Task inputs:

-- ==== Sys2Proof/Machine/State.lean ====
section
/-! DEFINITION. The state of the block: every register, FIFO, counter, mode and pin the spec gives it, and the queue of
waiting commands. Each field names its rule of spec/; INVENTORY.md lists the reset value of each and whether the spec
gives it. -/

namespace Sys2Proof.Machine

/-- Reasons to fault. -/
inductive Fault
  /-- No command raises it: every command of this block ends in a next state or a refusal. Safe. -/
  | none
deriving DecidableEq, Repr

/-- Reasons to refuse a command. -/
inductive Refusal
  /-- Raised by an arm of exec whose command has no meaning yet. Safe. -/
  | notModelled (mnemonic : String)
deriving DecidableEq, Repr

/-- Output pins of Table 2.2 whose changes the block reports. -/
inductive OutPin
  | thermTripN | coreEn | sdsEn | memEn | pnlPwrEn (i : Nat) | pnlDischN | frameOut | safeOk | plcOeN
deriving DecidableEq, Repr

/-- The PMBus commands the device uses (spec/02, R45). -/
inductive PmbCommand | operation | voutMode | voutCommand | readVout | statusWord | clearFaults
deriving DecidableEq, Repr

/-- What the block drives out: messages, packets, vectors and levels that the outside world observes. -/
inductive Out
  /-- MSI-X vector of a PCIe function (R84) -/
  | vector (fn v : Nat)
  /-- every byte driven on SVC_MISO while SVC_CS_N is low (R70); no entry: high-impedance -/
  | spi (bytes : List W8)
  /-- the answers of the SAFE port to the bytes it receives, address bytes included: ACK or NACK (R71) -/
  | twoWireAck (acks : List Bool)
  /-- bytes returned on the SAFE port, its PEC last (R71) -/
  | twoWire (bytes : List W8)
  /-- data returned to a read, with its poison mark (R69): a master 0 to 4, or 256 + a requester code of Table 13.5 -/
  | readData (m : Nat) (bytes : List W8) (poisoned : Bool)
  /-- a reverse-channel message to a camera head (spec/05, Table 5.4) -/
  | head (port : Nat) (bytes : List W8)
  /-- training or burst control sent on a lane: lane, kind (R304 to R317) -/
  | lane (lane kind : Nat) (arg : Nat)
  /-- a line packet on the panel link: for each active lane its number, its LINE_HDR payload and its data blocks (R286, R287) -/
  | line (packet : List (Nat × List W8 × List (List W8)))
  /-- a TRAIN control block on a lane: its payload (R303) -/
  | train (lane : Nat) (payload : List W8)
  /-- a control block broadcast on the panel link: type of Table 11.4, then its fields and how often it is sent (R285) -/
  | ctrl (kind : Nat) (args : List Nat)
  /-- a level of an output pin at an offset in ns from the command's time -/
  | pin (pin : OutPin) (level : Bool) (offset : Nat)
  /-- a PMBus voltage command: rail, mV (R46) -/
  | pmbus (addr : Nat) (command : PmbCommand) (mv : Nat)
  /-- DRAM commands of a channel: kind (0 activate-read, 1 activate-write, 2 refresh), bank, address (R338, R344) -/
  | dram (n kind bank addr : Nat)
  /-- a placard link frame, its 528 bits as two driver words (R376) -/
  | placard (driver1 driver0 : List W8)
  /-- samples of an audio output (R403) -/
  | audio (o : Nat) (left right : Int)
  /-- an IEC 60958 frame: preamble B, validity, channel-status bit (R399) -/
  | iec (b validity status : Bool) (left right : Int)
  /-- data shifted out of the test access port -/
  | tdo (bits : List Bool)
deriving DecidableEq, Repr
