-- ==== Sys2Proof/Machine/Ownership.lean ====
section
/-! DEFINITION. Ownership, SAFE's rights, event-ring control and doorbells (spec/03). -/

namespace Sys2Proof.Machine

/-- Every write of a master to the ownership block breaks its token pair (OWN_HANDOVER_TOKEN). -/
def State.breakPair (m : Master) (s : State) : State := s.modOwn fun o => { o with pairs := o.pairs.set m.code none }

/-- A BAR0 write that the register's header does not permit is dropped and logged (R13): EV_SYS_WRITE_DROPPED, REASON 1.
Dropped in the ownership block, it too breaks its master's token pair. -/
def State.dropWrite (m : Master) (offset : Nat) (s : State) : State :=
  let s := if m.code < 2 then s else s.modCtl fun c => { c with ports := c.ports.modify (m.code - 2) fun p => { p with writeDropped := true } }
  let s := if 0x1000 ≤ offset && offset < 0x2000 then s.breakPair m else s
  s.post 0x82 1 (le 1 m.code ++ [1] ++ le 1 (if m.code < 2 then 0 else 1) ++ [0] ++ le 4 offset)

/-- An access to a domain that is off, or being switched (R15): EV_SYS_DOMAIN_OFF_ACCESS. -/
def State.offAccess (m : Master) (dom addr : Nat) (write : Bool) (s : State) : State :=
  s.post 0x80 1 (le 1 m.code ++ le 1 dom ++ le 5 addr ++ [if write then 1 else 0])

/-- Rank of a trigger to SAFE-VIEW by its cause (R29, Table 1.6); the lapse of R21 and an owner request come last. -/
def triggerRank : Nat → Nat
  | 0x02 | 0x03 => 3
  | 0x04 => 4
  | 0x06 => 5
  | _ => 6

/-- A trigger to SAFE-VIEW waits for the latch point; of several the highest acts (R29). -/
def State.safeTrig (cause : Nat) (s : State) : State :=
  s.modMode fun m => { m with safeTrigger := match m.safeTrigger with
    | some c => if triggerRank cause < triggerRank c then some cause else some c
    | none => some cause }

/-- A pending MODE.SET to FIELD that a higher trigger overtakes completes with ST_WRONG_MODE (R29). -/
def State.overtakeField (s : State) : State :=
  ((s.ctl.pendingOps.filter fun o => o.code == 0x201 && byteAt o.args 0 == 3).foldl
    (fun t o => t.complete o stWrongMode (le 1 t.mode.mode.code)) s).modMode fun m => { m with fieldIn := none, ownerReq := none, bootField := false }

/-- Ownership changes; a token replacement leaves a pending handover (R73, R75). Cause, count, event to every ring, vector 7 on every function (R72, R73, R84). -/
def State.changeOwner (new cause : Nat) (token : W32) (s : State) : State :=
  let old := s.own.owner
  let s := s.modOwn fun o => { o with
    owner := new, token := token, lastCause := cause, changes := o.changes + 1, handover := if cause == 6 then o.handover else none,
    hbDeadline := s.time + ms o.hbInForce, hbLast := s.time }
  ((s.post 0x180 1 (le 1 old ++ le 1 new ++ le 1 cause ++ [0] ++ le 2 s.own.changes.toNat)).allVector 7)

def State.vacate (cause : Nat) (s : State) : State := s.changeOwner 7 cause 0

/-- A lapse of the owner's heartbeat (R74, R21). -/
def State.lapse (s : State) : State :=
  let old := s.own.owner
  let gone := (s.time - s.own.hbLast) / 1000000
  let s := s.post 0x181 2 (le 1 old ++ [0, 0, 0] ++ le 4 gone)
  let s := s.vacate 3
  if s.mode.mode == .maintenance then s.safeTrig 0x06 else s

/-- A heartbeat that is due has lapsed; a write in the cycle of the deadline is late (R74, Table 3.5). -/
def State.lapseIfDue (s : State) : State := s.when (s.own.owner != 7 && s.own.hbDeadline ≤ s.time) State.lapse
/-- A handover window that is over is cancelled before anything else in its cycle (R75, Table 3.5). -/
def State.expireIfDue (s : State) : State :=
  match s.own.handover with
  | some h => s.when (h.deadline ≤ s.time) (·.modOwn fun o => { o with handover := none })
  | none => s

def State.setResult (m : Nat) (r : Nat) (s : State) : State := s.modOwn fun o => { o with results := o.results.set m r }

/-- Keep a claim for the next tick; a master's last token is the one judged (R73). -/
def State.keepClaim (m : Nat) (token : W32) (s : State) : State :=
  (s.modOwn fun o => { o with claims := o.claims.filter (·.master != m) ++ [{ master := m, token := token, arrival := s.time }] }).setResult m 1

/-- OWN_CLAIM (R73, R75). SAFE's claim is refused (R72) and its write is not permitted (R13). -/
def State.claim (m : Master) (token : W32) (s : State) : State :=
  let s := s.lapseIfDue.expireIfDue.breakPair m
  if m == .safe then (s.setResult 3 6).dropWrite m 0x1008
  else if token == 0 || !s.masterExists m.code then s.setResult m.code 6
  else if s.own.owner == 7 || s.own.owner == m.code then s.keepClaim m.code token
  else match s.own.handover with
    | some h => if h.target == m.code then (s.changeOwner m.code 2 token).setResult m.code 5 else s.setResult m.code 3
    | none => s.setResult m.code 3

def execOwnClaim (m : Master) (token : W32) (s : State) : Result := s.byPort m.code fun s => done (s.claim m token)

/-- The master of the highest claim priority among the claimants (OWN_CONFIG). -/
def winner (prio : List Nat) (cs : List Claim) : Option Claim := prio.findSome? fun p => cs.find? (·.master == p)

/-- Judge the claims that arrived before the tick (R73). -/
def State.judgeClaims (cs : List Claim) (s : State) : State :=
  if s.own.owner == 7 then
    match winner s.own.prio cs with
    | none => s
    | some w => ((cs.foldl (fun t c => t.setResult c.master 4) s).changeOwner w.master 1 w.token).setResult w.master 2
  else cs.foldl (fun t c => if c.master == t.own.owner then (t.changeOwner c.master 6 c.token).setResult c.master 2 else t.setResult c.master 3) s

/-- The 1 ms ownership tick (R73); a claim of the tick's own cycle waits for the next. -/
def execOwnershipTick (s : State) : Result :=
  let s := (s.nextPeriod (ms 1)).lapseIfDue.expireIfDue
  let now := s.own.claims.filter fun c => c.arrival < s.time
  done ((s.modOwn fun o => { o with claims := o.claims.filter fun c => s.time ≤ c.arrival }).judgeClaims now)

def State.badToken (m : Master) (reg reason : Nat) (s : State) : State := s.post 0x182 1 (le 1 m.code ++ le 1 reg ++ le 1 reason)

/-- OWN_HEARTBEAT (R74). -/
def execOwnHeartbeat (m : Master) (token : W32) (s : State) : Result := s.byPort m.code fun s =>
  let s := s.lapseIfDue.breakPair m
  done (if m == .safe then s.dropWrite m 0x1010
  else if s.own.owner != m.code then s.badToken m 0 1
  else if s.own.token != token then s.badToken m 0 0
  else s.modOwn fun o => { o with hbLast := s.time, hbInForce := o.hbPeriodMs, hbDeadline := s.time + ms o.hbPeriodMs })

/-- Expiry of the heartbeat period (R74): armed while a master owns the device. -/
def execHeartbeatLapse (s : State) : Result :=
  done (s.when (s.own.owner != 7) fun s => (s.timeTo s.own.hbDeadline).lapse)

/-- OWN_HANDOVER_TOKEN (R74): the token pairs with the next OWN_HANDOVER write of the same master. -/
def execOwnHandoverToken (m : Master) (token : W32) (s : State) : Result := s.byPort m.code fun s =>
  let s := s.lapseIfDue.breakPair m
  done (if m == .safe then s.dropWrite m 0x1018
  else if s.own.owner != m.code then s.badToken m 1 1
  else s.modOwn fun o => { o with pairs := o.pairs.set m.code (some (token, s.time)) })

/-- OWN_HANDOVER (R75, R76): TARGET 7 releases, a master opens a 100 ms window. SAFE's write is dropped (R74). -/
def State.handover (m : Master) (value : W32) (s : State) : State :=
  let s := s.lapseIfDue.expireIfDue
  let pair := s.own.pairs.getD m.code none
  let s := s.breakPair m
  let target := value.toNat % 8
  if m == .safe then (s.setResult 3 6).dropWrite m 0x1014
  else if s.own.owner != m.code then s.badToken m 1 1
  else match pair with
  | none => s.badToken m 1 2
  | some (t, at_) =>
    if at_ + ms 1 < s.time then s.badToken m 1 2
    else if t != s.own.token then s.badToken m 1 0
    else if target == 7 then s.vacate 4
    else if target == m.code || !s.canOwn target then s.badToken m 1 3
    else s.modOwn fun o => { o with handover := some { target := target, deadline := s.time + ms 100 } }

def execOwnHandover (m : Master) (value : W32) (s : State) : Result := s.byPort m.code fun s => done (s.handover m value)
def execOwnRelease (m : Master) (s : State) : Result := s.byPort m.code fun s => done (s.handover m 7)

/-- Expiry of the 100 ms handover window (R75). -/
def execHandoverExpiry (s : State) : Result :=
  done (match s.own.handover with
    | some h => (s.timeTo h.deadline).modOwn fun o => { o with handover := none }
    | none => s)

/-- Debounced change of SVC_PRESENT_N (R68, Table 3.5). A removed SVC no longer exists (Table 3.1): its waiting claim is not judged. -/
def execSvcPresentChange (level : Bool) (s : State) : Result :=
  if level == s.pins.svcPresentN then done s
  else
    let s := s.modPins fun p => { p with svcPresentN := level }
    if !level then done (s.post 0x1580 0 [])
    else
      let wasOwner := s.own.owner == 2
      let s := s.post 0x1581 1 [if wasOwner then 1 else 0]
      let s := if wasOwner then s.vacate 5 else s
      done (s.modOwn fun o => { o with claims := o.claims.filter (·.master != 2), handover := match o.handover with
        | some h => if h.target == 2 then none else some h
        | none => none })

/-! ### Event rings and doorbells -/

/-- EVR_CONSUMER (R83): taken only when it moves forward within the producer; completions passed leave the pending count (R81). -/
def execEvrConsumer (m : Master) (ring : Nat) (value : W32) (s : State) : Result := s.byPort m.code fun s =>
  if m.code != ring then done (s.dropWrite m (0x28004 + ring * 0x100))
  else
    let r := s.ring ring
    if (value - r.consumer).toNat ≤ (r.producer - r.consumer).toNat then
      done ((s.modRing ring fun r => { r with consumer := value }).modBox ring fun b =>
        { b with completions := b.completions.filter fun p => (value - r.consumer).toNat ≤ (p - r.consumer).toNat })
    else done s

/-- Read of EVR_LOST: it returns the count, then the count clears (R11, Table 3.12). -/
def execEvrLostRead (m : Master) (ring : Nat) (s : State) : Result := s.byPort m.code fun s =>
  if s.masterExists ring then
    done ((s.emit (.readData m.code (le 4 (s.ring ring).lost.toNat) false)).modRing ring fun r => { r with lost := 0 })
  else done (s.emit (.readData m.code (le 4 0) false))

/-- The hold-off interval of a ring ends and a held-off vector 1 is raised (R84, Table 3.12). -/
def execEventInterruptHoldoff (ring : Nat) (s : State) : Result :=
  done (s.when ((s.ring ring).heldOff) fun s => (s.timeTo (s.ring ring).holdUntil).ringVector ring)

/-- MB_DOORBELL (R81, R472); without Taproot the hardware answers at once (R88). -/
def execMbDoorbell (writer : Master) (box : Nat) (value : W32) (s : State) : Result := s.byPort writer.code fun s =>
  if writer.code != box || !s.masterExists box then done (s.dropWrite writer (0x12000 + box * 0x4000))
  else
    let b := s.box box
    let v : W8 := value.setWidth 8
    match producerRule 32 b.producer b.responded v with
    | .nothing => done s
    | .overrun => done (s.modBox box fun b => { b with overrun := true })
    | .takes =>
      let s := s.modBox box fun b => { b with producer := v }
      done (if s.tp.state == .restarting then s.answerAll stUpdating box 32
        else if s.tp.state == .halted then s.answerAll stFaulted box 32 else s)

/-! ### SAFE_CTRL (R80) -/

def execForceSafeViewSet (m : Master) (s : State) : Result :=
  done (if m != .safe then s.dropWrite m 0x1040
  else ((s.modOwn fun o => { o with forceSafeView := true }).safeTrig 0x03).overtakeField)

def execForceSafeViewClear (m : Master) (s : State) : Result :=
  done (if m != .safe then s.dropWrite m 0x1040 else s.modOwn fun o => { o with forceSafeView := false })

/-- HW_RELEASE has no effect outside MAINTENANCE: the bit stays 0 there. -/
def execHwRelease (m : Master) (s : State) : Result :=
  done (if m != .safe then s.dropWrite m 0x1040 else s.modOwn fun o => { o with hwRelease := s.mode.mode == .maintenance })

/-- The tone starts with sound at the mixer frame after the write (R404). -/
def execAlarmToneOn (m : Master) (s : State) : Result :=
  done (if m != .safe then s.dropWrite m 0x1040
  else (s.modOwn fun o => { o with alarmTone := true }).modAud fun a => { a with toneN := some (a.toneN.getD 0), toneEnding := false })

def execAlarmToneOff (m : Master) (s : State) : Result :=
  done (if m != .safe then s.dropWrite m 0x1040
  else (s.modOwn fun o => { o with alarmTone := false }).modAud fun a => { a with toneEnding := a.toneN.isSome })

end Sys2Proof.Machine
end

Problem: Look above for the line holding "let s := s.post 0x181". Print it and every line after it, exactly, through the line holding "tick (R73). -/".

Worked solution:
  let s := s.post 0x181 2 (le 1 old ++ [0, 0, 0] ++ le 4 gone)
  let s := s.vacate 3
  if s.mode.mode == .maintenance then s.safeTrig 0x06 else s

/-- A heartbeat that is due has lapsed; a write in the cycle of the deadline is late (R74, Table 3.5). -/
def State.lapseIfDue (s : State) : State := s.when (s.own.owner != 7 && s.own.hbDeadline ≤ s.time) State.lapse
/-- A handover window that is over is cancelled before anything else in its cycle (R75, Table 3.5). -/
def State.expireIfDue (s : State) : State :=
  match s.own.handover with
  | some h => s.when (h.deadline ≤ s.time) (·.modOwn fun o => { o with handover := none })
  | none => s

def State.setResult (m : Nat) (r : Nat) (s : State) : State := s.modOwn fun o => { o with results := o.results.set m r }

/-- Keep a claim for the next tick; a master's last token is the one judged (R73). -/
def State.keepClaim (m : Nat) (token : W32) (s : State) : State :=
  (s.modOwn fun o => { o with claims := o.claims.filter (·.master != m) ++ [{ master := m, token := token, arrival := s.time }] }).setResult m 1

/-- OWN_CLAIM (R73, R75). SAFE's claim is refused (R72) and its write is not permitted (R13). -/
def State.claim (m : Master) (token : W32) (s : State) : State :=
  let s := s.lapseIfDue.expireIfDue.breakPair m
  if m == .safe then (s.setResult 3 6).dropWrite m 0x1008
  else if token == 0 || !s.masterExists m.code then s.setResult m.code 6
  else if s.own.owner == 7 || s.own.owner == m.code then s.keepClaim m.code token
  else match s.own.handover with
    | some h => if h.target == m.code then (s.changeOwner m.code 2 token).setResult m.code 5 else s.setResult m.code 3
    | none => s.setResult m.code 3

def execOwnClaim (m : Master) (token : W32) (s : State) : Result := s.byPort m.code fun s => done (s.claim m token)

/-- The master of the highest claim priority among the claimants (OWN_CONFIG). -/
def winner (prio : List Nat) (cs : List Claim) : Option Claim := prio.findSome? fun p => cs.find? (·.master == p)

/-- Judge the claims that arrived before the tick (R73). -/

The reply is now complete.